Write out every record in full, exactly as written, please.

(Collected data entries)
= Beginning of Section =

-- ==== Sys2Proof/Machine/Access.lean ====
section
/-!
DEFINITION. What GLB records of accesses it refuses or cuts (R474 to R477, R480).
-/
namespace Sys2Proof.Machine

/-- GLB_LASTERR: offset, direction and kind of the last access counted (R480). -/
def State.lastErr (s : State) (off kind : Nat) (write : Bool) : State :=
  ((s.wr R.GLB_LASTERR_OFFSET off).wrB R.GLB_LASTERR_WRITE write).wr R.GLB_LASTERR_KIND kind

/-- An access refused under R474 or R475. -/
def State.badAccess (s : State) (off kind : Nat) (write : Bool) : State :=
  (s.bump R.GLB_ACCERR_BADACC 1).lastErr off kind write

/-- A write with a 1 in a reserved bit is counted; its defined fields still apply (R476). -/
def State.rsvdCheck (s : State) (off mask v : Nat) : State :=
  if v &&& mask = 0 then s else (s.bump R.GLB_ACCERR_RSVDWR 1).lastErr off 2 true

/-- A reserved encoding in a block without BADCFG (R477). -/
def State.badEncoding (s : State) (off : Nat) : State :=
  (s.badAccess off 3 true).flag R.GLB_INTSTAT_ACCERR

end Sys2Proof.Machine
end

= End of Section =

Answer to the problem:
-- ==== Sys2Proof/Machine/Access.lean ====
section
/-!
DEFINITION. What GLB records of accesses it refuses or cuts (R474 to R477, R480).
-/
namespace Sys2Proof.Machine

/-- GLB_LASTERR: offset, direction and kind of the last access counted (R480). -/
def State.lastErr (s : State) (off kind : Nat) (write : Bool) : State :=
  ((s.wr R.GLB_LASTERR_OFFSET off).wrB R.GLB_LASTERR_WRITE write).wr R.GLB_LASTERR_KIND kind

/-- An access refused under R474 or R475. -/
def State.badAccess (s : State) (off kind : Nat) (write : Bool) : State :=
  (s.bump R.GLB_ACCERR_BADACC 1).lastErr off kind write

/-- A write with a 1 in a reserved bit is counted; its defined fields still apply (R476). -/
def State.rsvdCheck (s : State) (off mask v : Nat) : State :=
  if v &&& mask = 0 then s else (s.bump R.GLB_ACCERR_RSVDWR 1).lastErr off 2 true

/-- A reserved encoding in a block without BADCFG (R477). -/
def State.badEncoding (s : State) (off : Nat) : State :=
  (s.badAccess off 3 true).flag R.GLB_INTSTAT_ACCERR

end Sys2Proof.Machine
end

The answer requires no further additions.